Learning curve for single-incision laparoscopic totally extraperitoneal inguinal hernia repair.

作者信息

Wakasugi Masaki, Nakahara Yujiro, Hirota Masaki, Matsumoto Takashi, Kusu Takashi, Takemoto Hiroyoshi, Takachi Ko, Oshima Satoshi

机构信息

Department of Surgery, Kinki Central Hospital, Hyogo, Japan.

出版信息

Asian J Endosc Surg. 2019 Jul;12(3):301-305. doi: 10.1111/ases.12639. Epub 2018 Aug 21.

Abstract

INTRODUCTION

The learning curve for totally extraperitoneal repair (TEP) is longer and steeper than that for transabdominal preperitoneal repair (TAPP) due to the preperitoneal view to which the surgeon is not accustomed and the limited working space.
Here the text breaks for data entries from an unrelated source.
-- ==== Sys2Proof/Laws/Segments.lean ====
section
/-! SUPPORT. What a frame and each sub-operation do to a run when the environment answers well, and what a write sequence does up to
the part that stops it: one lemma for each, so that a run of an operation is a chain of them. -/

namespace Sys2Proof.Machine

open Sys2Proof.Config

/-! ### Frames and lines -/

/-- Quiet is a matter of the port alone. -/
theorem quiet_of_port {s t : State} (hq : s.quiet = true) (h : t.port = s.port) : t.quiet = true := by
  unfold State.quiet at hq ⊢
  rw [h]
  exact hq

/-- A frame that reads one byte and succeeds (R113, R114). -/
theorem xfer_reads (f : WireFrame) (s : State) (b : Byte) (e' : Env) (hm : s.xferMode = .single) (hf : f.admitted = true)
    (h : Env.reads s.params s.latchRole f [b] s.env e') :
    xfer f s =
      { s with
        status := s.status.stale f
        trace := s.trace ++ [.frame f.opc f.addr f.tx f.nr 0#32 [b]]
        rxbuf := s.rxbuf.write 0x80 b
        locals := s.locals.keep s.ptr [b]
        ptr := nextLines s.ptr
        env := e' } := by
  obtain ⟨h1, h2⟩ := h
  have hr : s.reply f = ⟨0#32, [b]⟩ := h1
  have he : s.envAfter f = e' := h2.symm
  simp [xfer, hm, hf, hr, he, afterFrame, frameDone, frameSent, frameEvent, Memory.writeBytes]

/-- A frame that reads nothing and succeeds (R113). -/
theorem xfer_acks (f : WireFrame) (s : State) (e' : Env) (hm : s.xferMode = .single) (hf : f.admitted = true)
    (h : Env.acks s.params s.latchRole f s.env e') :
    xfer f s =
      { s with
        status := s.status.stale f
        trace := s.trace ++ [.frame f.opc f.addr f.tx f.nr 0#32 []]
        ptr := nextLines s.ptr
        env := e' } := by
  have hr : s.reply f = ⟨0#32, []⟩ := congrArg Prod.fst h
  have he : s.envAfter f = e' := congrArg Prod.snd h
  have hk : s.locals.keep s.ptr [] = s.locals := by
    unfold Locals.keep
    split <;> simp_all
  simp [xfer, hm, hf, hr, he, afterFrame, frameDone, frameSent, frameEvent, Memory.writeBytes, hk]

/-- A quiet run performs the line its pointer names. -/
theorem run_line (n : Nat) (s : State) (l : Line) (rest : List Line) (ha : s.status.active = true) (hq : s.quiet = true)
    (hp : s.ptr = l :: rest) : run (n + 1) s = run n (lineEffect l s) := by
  rw [run_succ n s ha, round_quiet s hq ha, runLine_cons s l rest hp]

/-! ### The poll loop -/

/-- WAIT_READY's line 5 after a busy answer goes on to line 6. -/
theorem poll_ready_run (k : Nat) (s : State) (ls : List Line) (hp : s.ptr = .poll .ready :: ls)
    (ha : s.status.active = true) (hq : s.quiet = true) (hb : busy s.locals.sr1 = true) :
    run (k + 1) s = run k { s with ptr := .poll .count :: ls } := by
  refine (run_line _ s _ _ ha hq hp).trans ?_
  simp [lineEffect, linePollReady, hb, State.advance, hp, nextLines]

/-- WAIT_READY's line 6 counts RETRY down. -/
theorem poll_count_run (k : Nat) (s : State) (ls : List Line) (hp : s.ptr = .poll .count :: ls)
    (ha : s.status.active = true) (hq : s.quiet = true) :
    run (k + 1) s = run k { s with ptr := .poll .exhausted :: ls, retry := s.retry - 1#14 } := by
  refine (run_line _ s _ _ ha hq hp).trans ?_
  simp [lineEffect, linePollCount, State.advance, hp, nextLines]

/-- One busy read of the poll loop, with budget left: lines 4 to 9 (R151). -/
theorem poll_busy (x : Byte) (k : Nat) (ls : List Line) (s : State) (e' : Env)
    (ha : s.status.active = true) (hq : s.quiet = true) (hm : s.xferMode = .single) (hp : s.ptr = .poll .read :: ls)
    (hx : busy x = true) (hn : s.retry - 1#14 ≠ 0#14) (he : Env.reads s.params s.latchRole rdsr1Frame [x] s.env e') :
    run (k + 5) s = run k
      { s with
        env := e'
        rxbuf := s.rxbuf.write 0x80 x
        retry := s.retry - 1#14
        locals := { s.locals with sr1 := x }
        trace := s.trace ++ [readEvent 0x05#8 x, .wait pollIntervalMs] } := by
  have h1 : run (k + 5) s = run (k + 4)
      { s with
        env := e', rxbuf := s.rxbuf.write 0x80 x, locals := { s.locals with sr1 := x },
        trace := s.trace ++ [readEvent 0x05#8 x], ptr := .poll .ready :: ls } := by
    refine (run_line _ s _ _ ha hq hp).trans ?_
    rw [show lineEffect (.poll .read) s = _ from xfer_reads rdsr1Frame s x e' hm rfl he]
    simp [hp, nextLines, Locals.keep, Status.stale, rdsr1Frame, readEvent]
  have h4 : ∀ t : State, t.ptr = .poll .exhausted :: ls → t.status.active = true → t.quiet = true → t.retry ≠ 0#14 →
      run (k + 2) t = run (k + 1) { t with ptr := .poll .wait :: ls } := by
    intro t tp ta tq tr
    refine (run_line _ t _ _ ta tq tp).trans ?_
    simp [lineEffect, linePollExhausted, State.advance, tp, nextLines, tr]
  have h5 : ∀ t : State, t.ptr = .poll .wait :: ls → t.status.active = true → t.quiet = true →
      run (k + 1) t = run k { t with ptr := .poll .read :: ls, trace := t.trace ++ [.wait pollIntervalMs] } := by
    intro t tp ta tq
    refine (run_line _ t _ _ ta tq tp).trans ?_
    simp [lineEffect, linePollWait, State.advance, State.emit, tp, nextLines]
  refine h1.trans ((poll_ready_run _ _ ls (by rfl) (by exact ha) (by exact hq) hx).trans ?_)
  refine (poll_count_run _ _ ls (by rfl) (by exact ha) (by exact hq)).trans ?_
  refine (h4 _ (by rfl) (by exact ha) (by exact hq) (by exact hn)).trans ?_
  refine (h5 _ (by rfl) (by exact ha) (by exact hq)).trans ?_
  simp [← hp]

/-- The read that shows BUSY clear: lines 4 and 5 (R151). -/
theorem poll_ready (b : Byte) (k : Nat) (ls : List Line) (s : State) (e' : Env)
    (ha : s.status.active = true) (hq : s.quiet = true) (hm : s.xferMode = .single) (hp : s.ptr = .poll .read :: ls)
    (hb : busy b = false) (he : Env.reads s.params s.latchRole rdsr1Frame [b] s.env e') :
    run (k + 2) s = run k
      { s with
        ptr := ls
        env := e'
        rxbuf := s.rxbuf.write 0x80 b
        locals := { s.locals with sr1 := b }
        trace := s.trace ++ [readEvent 0x05#8 b] } := by
  refine (run_line _ s _ _ ha hq hp).trans ?_
  rw [show lineEffect (.poll .read) s = _ from xfer_reads rdsr1Frame s b e' hm rfl he]
  refine (run_line _ _ (.poll .ready) ls (by simpa [Status.stale] using ha) (by exact hq) (by simp [hp, nextLines])).trans ?_
  simp [lineEffect, linePollReady, hp, Locals.keep, hb, nextLines, State.leaveLoop, Status.stale, rdsr1Frame, readEvent]

/-- The poll loop from its first read to its return (R152). -/
theorem poll_run (bs : List Byte) (b : Byte) (k : Nat) (ls : List Line) (s : State) (e' : Env)
    (ha : s.status.active = true) (hq : s.quiet = true) (hm : s.xferMode = .single) (hp : s.ptr = .poll .read :: ls)
    (hb : ∀ x ∈ bs, busy x = true) (hr : busy b = false) (hn : bs.length < s.retry.toNat)
    (he : Env.reads s.params s.latchRole rdsr1Frame (bs ++ [b]) s.env e') :
    run (k + (5 * bs.length + 2)) s = run k
      { s with
        ptr := ls
        env := e'
        rxbuf := s.rxbuf.write 0x80 b
        retry := s.retry - BitVec.ofNat 14 bs.length
        locals := { s.locals with sr1 := b }
        trace := s.trace ++ (busyPolls bs ++ [readEvent 0x05#8 b]) } := by
  induction bs generalizing s with
  | nil => simpa [busyPolls] using poll_ready b k ls s e' ha hq hm hp hr he
  | cons x bs ih =>
    have hlen : (x :: bs).length = bs.length + 1 := rfl
    rw [hlen] at hn ⊢
    have hx := poll_busy x (k + (5 * bs.length + 2)) ls s (busFrame s.params s.latchRole rdsr1Frame s.env).2 ha hq hm hp
      (hb x (by simp)) (by bv_omega) ⟨he.1, rfl⟩
    rw [show k + (5 * (bs.length + 1) + 2) = (k + (5 * bs.length + 2)) + 5 by omega]
    refine hx.trans ((ih _ (by exact ha) (by exact hq) (by exact hm) (by exact hp) (fun y hy => hb y (by simp [hy]))
      (by show _ < (s.retry - 1#14).toNat; bv_omega) (by exact he.2)).trans ?_)
    simp [busyPolls, Memory.write_write, BitVec.ofNat_add, BitVec.sub_sub, BitVec.add_comm]
/-! ### Sub-operations -/

/-- One line that does not end the operation. -/
theorem line_run (k : Nat) (s t : State) (l : Line) (rest : List Line) (ha : s.status.active = true)
    (hq : s.quiet = true) (hp : s.ptr = l :: rest) (h : lineEffect l s = t) : run (k + 1) s = run k t := by
  rw [run_line k s l rest ha hq hp, h]

/-- A line whose frame reads nothing and succeeds. -/
theorem ack_run (k : Nat) (s : State) (l : Line) (ls : List Line) (f : WireFrame) (e' : Env)
    (hl : lineEffect l = xfer f) (hf : f.admitted = true) (hn : nextLines (l :: ls) = ls)
    (ha : s.status.active = true) (hq : s.quiet = true) (hm : s.xferMode = .single) (hp : s.ptr = l :: ls)
    (he : Env.acks s.params s.latchRole f s.env e') :
    run (k + 1) s = run k
      { s with
        status := s.status.stale f
        trace := s.trace ++ [.frame f.opc f.addr f.tx f.nr 0#32 []]
        ptr := ls
        env := e' } := by
  rw [run_line k s l ls ha hq hp, hl, xfer_acks f s e' hm hf he, hp, hn]

/-- A line whose frame reads one byte and succeeds. -/
theorem read_run (k : Nat) (s : State) (l : Line) (ls : List Line) (f : WireFrame) (b : Byte) (e' : Env)
    (hl : lineEffect l = xfer f) (hf : f.admitted = true) (hn : nextLines (l :: ls) = ls)
    (ha : s.status.active = true) (hq : s.quiet = true) (hm : s.xferMode = .single) (hp : s.ptr = l :: ls)
    (he : Env.reads s.params s.latchRole f [b] s.env e') :
    run (k + 1) s = run k
      { s with
        status := s.status.stale f
        trace := s.trace ++ [.frame f.opc f.addr f.tx f.nr 0#32 [b]]
        rxbuf := s.rxbuf.write 0x80 b
        locals := s.locals.keep (l :: ls) [b]
        ptr := ls
        env := e' } := by
  rw [run_line k s l ls ha hq hp, hl, xfer_reads f s b e' hm hf he, hp, hn]

/-- `call WAIT_READY` with a wait that succeeds. -/
theorem wait_run (w : ReadyWait) (k : Nat) (ls : List Line) (s : State) (e' : Env)
    (ha : s.status.active = true) (hq : s.quiet = true) (hm : s.xferMode = .single) (hc : s.status.configured = true)
    (hp : s.ptr = waitReadyLines ++ ls) (hw : w.holds s.params s.latchRole s.env e') :
    run (k + (5 * w.busyOnes.length + 4)) s = run k
      { s with
        ptr := ls
        env := e'
        rxbuf := s.rxbuf.write 0x80 w.ready
        retry := w.retryLeft
        locals := { s.locals with sr1 := w.ready }
        trace := s.trace ++ w.events } := by
  obtain ⟨hb, hr, hn, he⟩ := hw
  refine (line_run (k + (5 * w.busyOnes.length + 3))
      s { s with ptr := .loadRetry :: .poll .read :: ls } _ _ ha hq hp ?_).trans ?_
  · simp [lineEffect, lineNeedConfigured, hc, State.advance, hp, nextLines, waitReadyLines]
  refine (line_run (k + (5 * w.busyOnes.length + 2)) _
      { s with
        ptr := .poll .read :: ls
        retry := retryCeiling }
      _ _ (by exact ha) (by exact quiet_of_port hq rfl) (by rfl) ?_).trans ?_
  · simp [lineEffect, lineLoadRetry, State.advance, nextLines]
  exact poll_run w.busyOnes w.ready k ls _ e' ha hq hm rfl hb hr hn he

/-- `call ENABLE_WRITE` with a handshake that succeeds and shows the latch. -/
theorem handshake_run (h : Handshake) (k : Nat) (ls : List Line) (s : State) (e' : Env)
    (ha : s.status.active = true) (hq : s.quiet = true) (hm : s.xferMode = .single) (hc : s.status.configured = true)
    (hp : s.ptr = enableWriteLines ++ ls) (hh : h.holds s.params s.latchRole s.env e') (hl : h.latched s.params) :
    run (k + (5 * h.first.busyOnes.length + 5 * h.second.busyOnes.length + 12)) s = run k
      { s with
        ptr := ls
        env := e'
        status := { s.status with snapValid := false }
        rxbuf := s.rxbuf.write 0x80 h.latch
        retry := h.second.retryLeft
        locals := { s.locals with sr1 := h.latch }
        trace := s.trace ++ h.events } := by
  obtain ⟨e₁, e₂, e₃, h1, h2, h3, h4⟩ := hh
  have hwel : (s.params.welCheck && !welSet s.params.srLayout h.latch) = false := by
    cases hw : s.params.welCheck with
    | false => rfl
    | true => simp [hl hw]
  generalize hN : 5 * h.second.busyOnes.length = N2
  generalize hM : 5 * h.first.busyOnes.length = N1
  rw [show k + (N1 + N2 + 12) = (k + (N2 + 4) + 3 + (N1 + 4)) + 1 by omega]
  refine (line_run _ s { s with ptr := waitReadyLines ++ (.sendWren :: (waitReadyLines ++ (.verifyRead :: .verifyLatch
      :: ls))) } _ _ ha hq hp ?_).trans ?_
  · simp [lineEffect, lineNeedConfigured, hc, State.advance, hp, nextLines, enableWriteLines, waitReadyLines]
  rw [← hM, ← hN]
  refine (wait_run h.first _ _ _ e₁ (by exact ha) (by exact quiet_of_port hq rfl) (by exact hm) (by exact hc) (by rfl)
      (by simpa only [State.latchRole] using h1)).trans ?_
  dsimp only
  rw [show k + (5 * h.second.busyOnes.length + 4) + 3 = (k + 2 + (5 * h.second.busyOnes.length + 4)) + 1 by omega]
  refine (ack_run (k + 2 + (5 * h.second.busyOnes.length + 4))
      _ .sendWren (waitReadyLines ++ .verifyRead :: .verifyLatch :: ls) wrenFrame e₂ rfl rfl rfl (by exact ha)
      (by exact quiet_of_port hq rfl) (by exact hm) (by rfl) (by simpa only [State.latchRole] using h2)).trans ?_
  dsimp only
  refine (wait_run h.second _ (.verifyRead :: .verifyLatch :: ls) _ e₃ (by exact ha) (by exact quiet_of_port hq rfl)
      (by exact hm) (by exact hc) (by rfl) (by simpa only [State.latchRole] using h3)).trans ?_
  dsimp only
  refine (read_run _ _ .verifyRead _ rdsr1Frame h.latch e' rfl rfl rfl (by exact ha) (by exact quiet_of_port hq rfl)
      (by exact hm) (by rfl) (by simpa only [State.latchRole] using h4)).trans ?_
  dsimp only
  refine line_run _ _ _ .verifyLatch ls (by exact ha) (by exact quiet_of_port hq rfl) (by rfl) ?_
  simp [lineEffect, lineVerifyLatch, Locals.keep, hwel, State.advance, nextLines, Status.stale, Memory.write_write,
      Handshake.events, wrenFrame, rdsr1Frame, wrenEvent, readEvent]
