/-- The poll loop with busy answers within the budget and then a read that fails (R154). -/
theorem poll_busy_fails (bs : List Byte) (k : Nat) (ls : List Line) (s : State) (st : Word) (e e' : Env)
    (ha : s.status.active = true) (hq : s.quiet = true) (hm : s.xferMode = .single) (hp : s.ptr = .poll .read :: ls)
    (hb : ∀ x ∈ bs, busy x = true) (hn : bs.length < s.retry.toNat)
    (hreads : Env.reads s.params s.latchRole rdsr1Frame bs s.env e)
    (hfails : Env.fails s.params s.latchRole rdsr1Frame st e e') :
    run (k + 1 + 5 * bs.length) s = raise .transportError ⟨some 0x05#8, none, some st⟩
      { s with
        env := e'
        rxbuf := lastAnswer s.rxbuf bs
        retry := s.retry - BitVec.ofNat 14 bs.length
        trace := s.trace ++ (busyPolls bs ++ [.frame 0x05#8 none [] 1 st []]) } := by
  refine (poll_busy_run bs (k + 1) ls s e ha hq hm hp hb hn hreads).trans ?_
  refine (poll_fails k ls _ st e' (by exact ha) (by exact hq) (by exact hm) (by exact hp) (by exact hfails)).trans ?_
  rw [← List.append_assoc]
  rfl -- the two states differ in their locals alone, which `raise` clears

/-- `call WAIT_READY` with busy answers and then a read that fails (R154). -/
theorem wait_fails_run (bs : List Byte) (k : Nat) (ls : List Line) (s : State) (st : Word) (e e' : Env)
    (ha : s.status.active = true) (hq : s.quiet = true) (hm : s.xferMode = .single) (hc : s.status.configured = true)
    (hp : s.ptr = waitReadyLines ++ ls) (hlen : bs.length < 10000) (hb : ∀ x ∈ bs, busy x = true)
    (hreads : Env.reads s.params s.latchRole rdsr1Frame bs s.env e)
    (hfails : Env.fails s.params s.latchRole rdsr1Frame st e e') :
    run (k + 1 + 5 * bs.length + 2) s = raise .transportError ⟨some 0x05#8, none, some st⟩
      { s with
        ptr := .poll .read :: ls
        env := e'
        rxbuf := lastAnswer s.rxbuf bs
        retry := retryCeiling - BitVec.ofNat 14 bs.length
        trace := s.trace ++ (busyPolls bs ++ [.frame 0x05#8 none [] 1 st []]) } :=
  (wait_enter_run (k + 1 + 5 * bs.length) ls s ha hq hc hp).trans
    (poll_busy_fails bs k ls { s with ptr := .poll .read :: ls, retry := retryCeiling } st e e' ha hq hm rfl hb hlen hreads
      hfails)

/-! ### WAIT_READY -/

/-- The meaning of WAIT_READY is its request (R151). -/
theorem exec_waitReady (f : Fields) (s : State) :
    exec (.waitReady f) s = .next (request (requestWord 0x3#4 f) waitReadyLines s) := rfl

/-- Settles O43: the busy reads leave RETRY at 10000 - (k - 1), above 0, so the loop reaches its k-th read, and that read's
failure ends the operation, which is not RUN_RECOVERY. -/
theorem waitReadyStopsAtTransportError : Obligations.WaitReadyStopsAtTransportError := by
  intro f s bs st e e' hready hconfigured hsingle hlen hbusy hreads hfails
  obtain ⟨hidle, hquiet⟩ := hready
  have not_recovery : opField (requestWord 0x3#4 f) ≠ 0x8#4 := by
    rw [opField_requestWord]
    decide
  have rounds : roundLimit = roundLimit - (5 * bs.length + 3) + 1 + 5 * bs.length + 2 := by
    unfold roundLimit
    omega
  have stopped := wait_fails_run bs (roundLimit - (5 * bs.length + 3)) [.endOk]
    (accept (requestWord 0x3#4 f) (waitReadyLines ++ [.endOk]) s) st e e' rfl hquiet hsingle hconfigured rfl hlen hbusy
    hreads hfails
  rw [exec_waitReady, request_idle _ _ s hidle, rounds, stopped, raise_plain]
  · simp [endOp, accept, State.latOp, State.ended, State.latch, Result.transport, ErrKind.code, retryCeiling]
  · exact not_recovery

end Sys2Proof.Machine
end

section
/-! The status decoder under the default layout (SPEC 44_status_decoder.md, R181, R182) and the word DECODED (10_state.md,
R30): the layout lists BP and DRV as single bits, so each is put together again from its bits. -/
namespace Sys2Proof.Machine

open Sys2Proof.Config

/-! ### A field and its bits -/

/-- A field of one bit is that bit. -/
theorem extractLsb'_one_eq_ofBool {w : Nat} (x : BitVec w) (i : Nat) : x.extractLsb' i 1 = BitVec.ofBool (x.getLsbD i) := by
  ext j hj
  obtain rfl : j = 0 := Nat.lt_one_iff.mp hj
  simp

/-- A field is its lowest bit below the field of the bits after it. -/
theorem extractLsb'_succ_eq_concat {w : Nat} (x : BitVec w) (i n : Nat) :
    x.extractLsb' i (n + 1) = (x.extractLsb' (i + 1) n).concat (x.getLsbD i) := by
  ext j hj
  cases j with
  | zero => simp
  | succ k => simp [Nat.add_assoc, Nat.add_comm 1 k]

/-- The value of a field: its lowest bit and twice the value of the bits after it. -/
theorem toNat_extractLsb'_succ {w : Nat} (x : BitVec w) (i n : Nat) :
    (x.extractLsb' i (n + 1)).toNat = (x.getLsbD i).toNat + 2 * (x.extractLsb' (i + 1) n).toNat := by
  rw [extractLsb'_succ_eq_concat, BitVec.toNat_concat]
  omega

/-- A two-bit field is the sum of its weighted bits. -/
theorem ofNat_two_bits {w : Nat} (x : BitVec w) (i : Nat) :
    BitVec.ofNat 2 ((x.getLsbD i).toNat + 2 * (x.getLsbD (i + 1)).toNat) = x.extractLsb' i 2 := by
  have value : (x.extractLsb' i 2).toNat = (x.getLsbD i).toNat + 2 * (x.getLsbD (i + 1)).toNat := by
    rw [toNat_extractLsb'_succ, extractLsb'_one_eq_ofBool, BitVec.toNat_ofBool]
  rw [← value, BitVec.ofNat_toNat, BitVec.setWidth_eq]

/-- A five-bit field is the sum of its weighted bits. -/
theorem ofNat_five_bits {w : Nat} (x : BitVec w) (i : Nat) :
    BitVec.ofNat 5 ((x.getLsbD i).toNat + 2 * (x.getLsbD (i + 1)).toNat + 4 * (x.getLsbD (i + 2)).toNat
      + 8 * (x.getLsbD (i + 3)).toNat + 16 * (x.getLsbD (i + 4)).toNat) = x.extractLsb' i 5 := by
  have value : (x.extractLsb' i 5).toNat = (x.getLsbD i).toNat + 2 * (x.getLsbD (i + 1)).toNat
      + 4 * (x.getLsbD (i + 2)).toNat + 8 * (x.getLsbD (i + 3)).toNat + 16 * (x.getLsbD (i + 4)).toNat := by
    simp only [toNat_extractLsb'_succ, extractLsb'_one_eq_ofBool, BitVec.toNat_ofBool, Nat.add_assoc, Nat.reduceAdd]
    omega
  rw [← value, BitVec.ofNat_toNat, BitVec.setWidth_eq]

/-! ### The word DECODED -/

/-- A flag is a one-bit field shifted to its place. -/
theorem flagAt_eq_shiftLeft (b : Bool) (i : Nat) : flagAt b i = (BitVec.ofBool b).setWidth 32 <<< i := by
  cases b <;> simp [flagAt]

/-- DECODED holds the record's fields side by side, BUSY lowest, with zeros above (R30). -/
theorem Decoded.word_eq_append (d : Decoded) :
    d.word = (d.drv ++ BitVec.ofBool d.qe ++ BitVec.ofBool d.srp1 ++
      (BitVec.ofBool d.srp0 ++ d.bp ++ BitVec.ofBool d.wel ++ BitVec.ofBool d.busy)).setWidth 32 := by
  simp only [Decoded.word, flagAt_eq_shiftLeft, BitVec.setWidth_append_append_append_eq_shiftLeft_setWidth_or,
    BitVec.shiftLeft_zero]
  ac_rfl

/-- A byte is its fields at R182's places in SR1. -/
theorem byte_eq_append_fields (b : Byte) :
    BitVec.ofBool (b.getLsbD 7) ++ b.extractLsb' 2 5 ++ BitVec.ofBool (b.getLsbD 1) ++ BitVec.ofBool (b.getLsbD 0) = b := by
  simp only [← extractLsb'_one_eq_ofBool]
  rw [BitVec.extractLsb'_append_extractLsb'_eq_extractLsb' (show 7 = 2 + 5 from rfl),
    BitVec.extractLsb'_append_extractLsb'_eq_extractLsb' (show 2 = 1 + 1 from rfl),
    BitVec.extractLsb'_append_extractLsb'_eq_extractLsb' (show 1 = 0 + 1 from rfl), BitVec.extractLsb'_eq_self]

/-! ### The default layout -/

/-- The record that R182 writes out for the default layout. -/
theorem decodeStatus_standard (b1 b2 b3 : Byte) :
    decodeStatus SrLayout.standard b1 b2 b3 =
      { busy := b1.getLsbD 0
        wel := b1.getLsbD 1
        bp := b1.extractLsb' 2 5
        srp0 := b1.getLsbD 7
        srp1 := b2.getLsbD 0
        qe := b2.getLsbD 1
        drv := b3.extractLsb' 5 2 } := by
  rw [← ofNat_five_bits b1 2, ← ofNat_two_bits b3 5]
  rfl

/-- Settles O27: BP and DRV are consecutive bits in the default layout, so the record holds them as fields; in the word the
four fields of SR1 stand in SR1's own order and are that byte again. -/
theorem decodeUnderDefaultLayout : Obligations.DecodeUnderDefaultLayout := by
  intro b1 b2 b3
  have record := decodeStatus_standard b1 b2 b3
  refine ⟨record, ?_⟩
  rw [record, Decoded.word_eq_append, byte_eq_append_fields, extractLsb'_one_eq_ofBool, extractLsb'_one_eq_ofBool]

end Sys2Proof.Machine
end

section
/-! RUN_RECOVERY on a flash that stays busy (SPEC 47_orchestrator.md, R232, R234 and R242; 42_poller.md, R152): the lines up to
its first wait configure the bus, and that wait uses up its budget before any line that sends WREN or WRSR1 or calls the pin
controller. -/
namespace Sys2Proof

/-- ARG reads back from the word laid out by R85: OP ends below it and every later field starts above it. -/
@[simp] theorem fieldsOf_requestWord_arg (op : BitVec 4) (f : Fields) : (fieldsOf (requestWord op f)).arg = f.arg := by
  apply BitVec.eq_of_getLsbD_eq
  intro i hi
  have above_op : ¬ 4 + i < 4 := by omega
  have below_ap : 4 + i < 12 := by omega
  have below_nw : 4 + i < 13 := by omega
  have below_nr : 4 + i < 21 := by omega
  have in_word : 4 + i < 32 := by omega
  simp [fieldsOf, requestWord, above_op, below_ap, below_nw, below_nr, in_word, hi]

end Sys2Proof

namespace Sys2Proof.Machine

open Sys2Proof.Config

/-- The address width of an accepted request is its word's ARG (R87). -/
@[simp] theorem awOperand_accept_requestWord (op : BitVec 4) (f : Fields) (ls : List Line) (s : State) :
    (accept (requestWord op f) ls s).awOperand = f.arg.setWidth 32 :=
  congrArg (BitVec.setWidth 32) (fieldsOf_requestWord_arg op f)

/-! ### RUN_RECOVERY's lines up to its first wait -/

/-- The meaning of RUN_RECOVERY is its request (R232). -/
theorem exec_runRecovery (f : Fields) (s : State) :
    exec (.runRecovery f) s = .next (request (requestWord 0x8#4 f) runRecoveryLines s) := rfl

/-- RUN_RECOVERY's line 1 lets the fresh state pass (R231). -/
theorem lineNeedFresh_of_fresh (s : State) (ho : s.status.orch = 0#3) (hc : s.status.configured = false) :
    lineNeedFresh s = s.advance := by
  simp [lineNeedFresh, ho, hc]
The aim of this study was to clarify the learning curve for SILS-TEP.

METHODS

A retrospective analysis of 80 consecutive patients with unilateral inguinal hernia was performed. All patients underwent elective SILS-TEP performed by a single learning surgeon with a teaching assistant between July 2016 and March 2018 at Kinki Central Hospital.

RESULTS

The operative time decreased gradually after 20 cases and stabilized after 40 cases. The first 40 cases were categorized as the learning period group, and the remaining 40 cases were categorized as the experienced period group. More patients received antithrombotic therapy in the experienced period than in the learning period (P < 0.05). The median operative time was 107 and 60 min in the learning period and the experienced period, respectively (P < 0.05). There were no significant differences in blood loss peritoneal injury, conversion to a different procedure, postoperative hospital stay, complications, and recurrence between the two groups. No major complications or hernia recurrence were noted during follow-up.

CONCLUSIONS

The learning curve for SILS-TEP might take 40 cases to reduce the operative time. SILS-TEP can be performed safely by a learning surgeon with a teaching assistant.

摘要

引言

由于外科医生对腹膜前视野不熟悉且工作空间有限,完全腹膜外修补术(TEP)的学习曲线比经腹腹膜前修补术(TAPP)更长、更陡。本研究的目的是阐明单孔腹腔镜完全腹膜外修补术(SILS-TEP)的学习曲线。

方法

对80例连续的单侧腹股沟疝患者进行回顾性分析。所有患者于2016年7月至2018年3月在近畿中央医院由一名带教助手辅助的实习外科医生进行择期单孔腹腔镜完全腹膜外修补术。

结果

20例手术后手术时间逐渐减少,40例后趋于稳定。前40例被归类为学习期组,其余40例被归类为经验期组。经验期接受抗血栓治疗的患者比学习期更多(P < 0.05)。学习期和经验期的中位手术时间分别为107分钟和60分钟(P < 0.05)。两组在失血量、腹膜损伤、中转其他手术方式、术后住院时间、并发症及复发方面无显著差异。随访期间未发现重大并发症或疝复发。

结论

单孔腹腔镜完全腹膜外修补术的学习曲线可能需要40例才能缩短手术时间。实习外科医生在带教助手辅助下可安全地进行单孔腹腔镜完全腹膜外修补术。